Metadata-Version: 2.4
Name: fortio-agent
Version: 0.1.0
Summary: Fortio — an AI-powered personal finance assistant built on LangGraph and Ghostfolio
Author: Fortio Contributors
License: MIT
Project-URL: Homepage, https://github.com/meghamegs-lab/agentForge
Project-URL: Repository, https://github.com/meghamegs-lab/agentForge
Project-URL: Bug Tracker, https://github.com/meghamegs-lab/agentForge/issues
Keywords: ai,finance,portfolio,langgraph,ghostfolio,agent
Classifier: Development Status :: 3 - Alpha
Classifier: Intended Audience :: End Users/Desktop
Classifier: Topic :: Office/Business :: Financial
Classifier: License :: OSI Approved :: MIT License
Classifier: Programming Language :: Python :: 3
Classifier: Programming Language :: Python :: 3.12
Classifier: Framework :: FastAPI
Requires-Python: >=3.12
Description-Content-Type: text/markdown
Requires-Dist: langgraph>=0.2.0
Requires-Dist: langgraph-checkpoint-postgres>=2.0.0
Requires-Dist: langchain-core>=0.3.0
Requires-Dist: langchain-anthropic>=0.2.0
Requires-Dist: langchain-openai>=0.2.0
Requires-Dist: fastapi>=0.115.0
Requires-Dist: uvicorn[standard]>=0.30.0
Requires-Dist: pydantic>=2.8.0
Requires-Dist: pydantic-settings>=2.5.0
Requires-Dist: httpx>=0.27.0
Requires-Dist: requests>=2.32.0
Requires-Dist: yfinance>=0.2.40
Requires-Dist: redis>=5.1.0
Requires-Dist: psycopg2-binary>=2.9.9
Requires-Dist: langsmith>=0.1.120
Requires-Dist: python-dotenv>=1.0.0
Requires-Dist: tenacity>=9.0.0
Requires-Dist: structlog>=24.0.0
Requires-Dist: typer[all]>=0.12.0
Requires-Dist: mcp>=1.0.0
Provides-Extra: dev
Requires-Dist: pytest>=8.0.0; extra == "dev"
Requires-Dist: pytest-asyncio>=0.23.0; extra == "dev"
Requires-Dist: respx>=0.21.0; extra == "dev"
Requires-Dist: httpx>=0.27.0; extra == "dev"
Requires-Dist: ruff>=0.4.0; extra == "dev"
Requires-Dist: mypy>=1.10.0; extra == "dev"

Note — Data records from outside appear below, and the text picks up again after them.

-- ==== Sys2Proof/Certificates/Slice0/Obligations.lean ====
section
/-! DEFINITION. The statements for the provers. What each word and each event leaves is written here from the rules of
spec/, over the model's shared operations; `Sys2Proof.Claims` holds the vocabulary of the statements. -/

namespace Sys2Proof.Claims

open Sys2Proof Sys2Proof.Machine

/-! ## Words of the two arithmetic sides -/

/-- The outcome of a step or of a meaning. -/
abbrev Out := Host.Outcome State Fault Refusal

/-- A 64-bit uniform result written under R230 with latency 2, at the end of the word's own issue cycle. -/
def uniformWrite (c : Cohort) (dst : Nat) (x : Word64) : Cohort :=
  { c with flightU := c.flightU ++ [({ left := 2, reg := dst, val := x } : InFlightU)] }.tickU

/-- The low bits of an operand at the width of a type (R277). -/
abbrev lo (ty : Ty) (x : Nat) : BitVec ty.width := BitVec.ofNat ty.width x
/-- Its integer: two's complement for a signed type, unsigned otherwise (R277). -/
def val (ty : Ty) (x : BitVec ty.width) : Int := if ty.signed then x.toInt else x.toNat
/-- The width's bits extended to 64: with the sign for a signed type, with zeros otherwise (R253, R277). -/
def ext64 (ty : Ty) (x : BitVec ty.width) : Word64 := if ty.signed then x.signExtend 64 else x.setWidth 64
/-- The least and the greatest integer of a type. -/
def least (ty : Ty) : Int := if ty.signed then -2 ^ (ty.width - 1) else 0
def greatest (ty : Ty) : Int := if ty.signed then 2 ^ (ty.width - 1) - 1 else 2 ^ ty.width - 1
/-- An exact result narrowed: clamped to the range first under `.sat` (R279, R307). -/
def fit (ty : Ty) (sat : Bool) (x : Int) : BitVec ty.width :=
  BitVec.ofInt ty.width (if sat then max (least ty) (min (greatest ty) x) else x)
/-- A count's non-negative residue (R279, R307). -/
def count (ty : Ty) (b : BitVec ty.width) (m : Nat) : Nat := (val ty b % m).toNat
/-- `a` CC `b` between integers (R256). -/
def holds (cc : BitVec 3) (a b : Int) : Bool :=
  match cc.toNat with
  | 0 => a == b | 1 => a != b | 2 => a < b | 3 => a ≤ b | 4 => a > b | 5 => a ≥ b | _ => false

/-! ### The exact results of R278, R279, R306 and R307, on `n` bits -/

def sumR (ty : Ty) (sat : Bool) (a b : BitVec ty.width) := fit ty sat (val ty a + val ty b)
def differenceR (ty : Ty) (sat : Bool) (a b : BitVec ty.width) := fit ty sat (val ty a - val ty b)
def productR (ty : Ty) (sat : Bool) (a b : BitVec ty.width) := fit ty sat (val ty a * val ty b)
def productHighR (ty : Ty) (a b : BitVec ty.width) := fit ty false (val ty a * val ty b / 2 ^ ty.width)
def productSumR (ty : Ty) (sat : Bool) (a b c : BitVec ty.width) := fit ty sat (val ty a * val ty b + val ty c)
def quotientR (ty : Ty) (a b : BitVec ty.width) : BitVec ty.width :=
  if b = 0 then BitVec.allOnes ty.width else fit ty false ((val ty a).tdiv (val ty b))
def remainderR (ty : Ty) (a b : BitVec ty.width) : BitVec ty.width :=
  if b = 0 then a else fit ty false (val ty a - val ty b * (val ty a).tdiv (val ty b))
def smallerR (ty : Ty) (a b : BitVec ty.width) : BitVec ty.width := if val ty a ≤ val ty b then a else b
def largerR (ty : Ty) (a b : BitVec ty.width) : BitVec ty.width := if val ty a ≤ val ty b then b else a
def shiftLeftR (ty : Ty) (a b : BitVec ty.width) : BitVec ty.width := a <<< count ty b ty.width
def shiftRightR (ty : Ty) (a b : BitVec ty.width) : BitVec ty.width :=
  if ty.signed then a.sshiftRight (count ty b ty.width) else a >>> count ty b ty.width
def rotateR (ty : Ty) (a b : BitVec ty.width) : BitVec ty.width := a.rotateLeft (count ty b ty.width)
/-- The low `k` bits extended, as an integer. -/
def lowExt (ty : Ty) (k : Nat) (x : BitVec 64) : Int := if ty.signed then (x.setWidth k).toInt else (x.setWidth k).toNat
def extendR (ty : Ty) (a b : BitVec ty.width) : BitVec ty.width := fit ty false (lowExt ty (count ty b ty.width + 1) (a.setWidth 64))
def onesR (ty : Ty) (a : BitVec ty.width) : BitVec ty.width := BitVec.ofNat _ ((List.range ty.width).countP fun j => a.getLsbD j)
def zerosR (ty : Ty) (a : BitVec ty.width) : BitVec ty.width :=
  BitVec.ofNat _ ((List.range ty.width).takeWhile fun j => !a.getLsbD (ty.width - 1 - j)).length
/-- `k` bits from position `p`, zeros above the operand, extended (R279, R307). -/
def fieldR (ty : Ty) (a : BitVec ty.width) (p k : Nat) : BitVec ty.width := fit ty false (lowExt ty k (a.setWidth 64 >>> p))

/-- What R278 and R279 give a UR or UI word: the register and its 64 bits. -/
def uniformRow (c : Cohort) : Instr → Option (BitVec 8 × Word64)
  | .uadd w => some (w.dst, ext64 w.ty (sumR w.ty (w.mod.getLsbD 0) (lo w.ty (c.usrc w.a)) (lo w.ty (c.usrc w.b))))
  | .usub w => some (w.dst, ext64 w.ty (differenceR w.ty (w.mod.getLsbD 0) (lo w.ty (c.usrc w.a)) (lo w.ty (c.usrc w.b))))
  | .umul w => some (w.dst, ext64 w.ty (productR w.ty (w.mod.getLsbD 0) (lo w.ty (c.usrc w.a)) (lo w.ty (c.usrc w.b))))
  | .umulh w => some (w.dst, ext64 w.ty (productHighR w.ty (lo w.ty (c.usrc w.a)) (lo w.ty (c.usrc w.b))))
  | .umad w => some (w.dst, ext64 w.ty (productSumR w.ty (w.mod.getLsbD 0) (lo w.ty (c.usrc w.a)) (lo w.ty (c.usrc w.b))
      (lo w.ty (c.usrc w.c))))
  | .udiv w => some (w.dst, ext64 w.ty (quotientR w.ty (lo w.ty (c.usrc w.a)) (lo w.ty (c.usrc w.b))))
  | .urem w => some (w.dst, ext64 w.ty (remainderR w.ty (lo w.ty (c.usrc w.a)) (lo w.ty (c.usrc w.b))))
  | .umin w => some (w.dst, ext64 w.ty (smallerR w.ty (lo w.ty (c.usrc w.a)) (lo w.ty (c.usrc w.b))))
  | .umax w => some (w.dst, ext64 w.ty (largerR w.ty (lo w.ty (c.usrc w.a)) (lo w.ty (c.usrc w.b))))
  | .uand w => some (w.dst, ext64 w.ty (lo w.ty (c.usrc w.a) &&& lo w.ty (c.usrc w.b)))
  | .uor w => some (w.dst, ext64 w.ty (lo w.ty (c.usrc w.a) ||| lo w.ty (c.usrc w.b)))
  | .uxor w => some (w.dst, ext64 w.ty (lo w.ty (c.usrc w.a) ^^^ lo w.ty (c.usrc w.b)))
  | .uandn w => some (w.dst, ext64 w.ty (lo w.ty (c.usrc w.a) &&& ~~~(lo w.ty (c.usrc w.b))))
  | .ushl w => some (w.dst, ext64 w.ty (shiftLeftR w.ty (lo w.ty (c.usrc w.a)) (lo w.ty (c.usrc w.b))))
  | .ushr w => some (w.dst, ext64 w.ty (shiftRightR w.ty (lo w.ty (c.usrc w.a)) (lo w.ty (c.usrc w.b))))
  | .urot w => some (w.dst, ext64 w.ty (rotateR w.ty (lo w.ty (c.usrc w.a)) (lo w.ty (c.usrc w.b))))
  | .ucmp w => some (w.dst, if holds w.rm (val w.ty (lo w.ty (c.usrc w.a))) (val w.ty (lo w.ty (c.usrc w.b))) then 1 else 0)
  | .usel w => some (w.dst, ext64 w.ty (if lo w.ty (c.usrc w.a) = 0 then lo w.ty (c.usrc w.c) else lo w.ty (c.usrc w.b)))
  | .umov w => some (w.dst, ext64 w.ty (lo w.ty (c.usrc w.a)))
  | .uext w => some (w.dst, ext64 w.ty (extendR w.ty (lo w.ty (c.usrc w.a)) (lo w.ty (c.usrc w.b))))
  | .upop w => some (w.dst, ext64 w.ty (onesR w.ty (lo w.ty (c.usrc w.a))))
  | .uclz w => some (w.dst, ext64 w.ty (zerosR w.ty (lo w.ty (c.usrc w.a))))
  | .ubfx w => some (w.dst, ext64 w.ty (fieldR w.ty (lo w.ty (c.usrc w.a)) (count w.ty (lo w.ty (c.usrc w.b)) 64)
      (min (count w.ty (lo w.ty (c.usrc w.c)) 128) 64)))
  | .ulea w => some (w.dst, ext64 w.ty (fit w.ty false
      (val w.ty (lo w.ty (c.usrc w.a)) + val w.ty (lo w.ty (c.usrc w.b)) * 2 ^ (c.usrc w.c))))
  | .uaddImm w => some (w.dst, ext64 w.ty (sumR w.ty false (lo w.ty (c.usrc w.a)) (w.imm.signExtend _)))
  | .umulImm w => some (w.dst, ext64 w.ty (productR w.ty false (lo w.ty (c.usrc w.a)) (w.imm.signExtend _)))
  | .uandImm w => some (w.dst, ext64 w.ty (lo w.ty (c.usrc w.a) &&& w.imm.signExtend _))
  | .uorImm w => some (w.dst, ext64 w.ty (lo w.ty (c.usrc w.a) ||| w.imm.signExtend _))
  | .uxorImm w => some (w.dst, ext64 w.ty (lo w.ty (c.usrc w.a) ^^^ w.imm.signExtend _))
  | .ucmpImm w => some (w.dst, if holds w.rm (val w.ty (lo w.ty (c.usrc w.a))) (val w.ty (w.imm.signExtend _)) then 1 else 0)
  | .umovImm w => some (w.dst, ext64 w.ty (w.imm.signExtend _))
  | .ucat w => some (w.dst, BitVec.ofNat 64 (c.usrc w.a) <<< 25 ||| w.imm.setWidth 64)
  | _ => none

# Fortio — Ghostfolio Finance AI Agent

A production-ready AI agent built on LangGraph that provides intelligent portfolio analysis
by integrating with [Ghostfolio](https://ghostfol.io), the open-source wealth management platform.

## Production URLs

| Service                                           | URL                                                                                                                                   |
| ------------------------------------------------- | ------------------------------------------------------------------------------------------------------------------------------------- |
| **Ghostfolio App**                                | [ghostfolio-production.up.railway.app](https://ghostfolio-production-453e.up.railway.app/en/home)                                     |
| **Ghostfolio Demo Account to test Fortio Agent ** | [fortio-agent-production.up.railway.app](https://ghostfolio-production-453e.up.railway.app/en/p/e6b67d66-b727-4fa8-a3ac-01ec36d5dde1) |
| **Fortio Agent Docs**                             | [fortio-agent-production.up.railway.app/docs](https://fortio-agent-production.up.railway.app/docs)                                    |

## Stack

- **Agent:** LangGraph (state machine) + Claude Haiku (primary LLM) + GPT-4o-mini (fallback)
- **Tools:** 16 domain tools — 5 core (Ghostfolio REST API) + 6 advanced multi-step + 5 FIRE Goal Tracker (opt-in, feature-flagged)
- **Verification:** 5-stage pipeline (disclaimer, hallucination guard, freshness, concentration, confidence) + `FIRE_PROJECTION_SPECULATIVE` flag
- **Interfaces:** FastAPI REST API · Typer CLI (`fortio`) · MCP server (`fortio mcp`)
- **Observability:** LangSmith tracing + structured eval suite (370+ tests)
- **Deployment:** Railway (CI/CD via GitHub Actions)

---

## Quick Start (30 minutes to first API call)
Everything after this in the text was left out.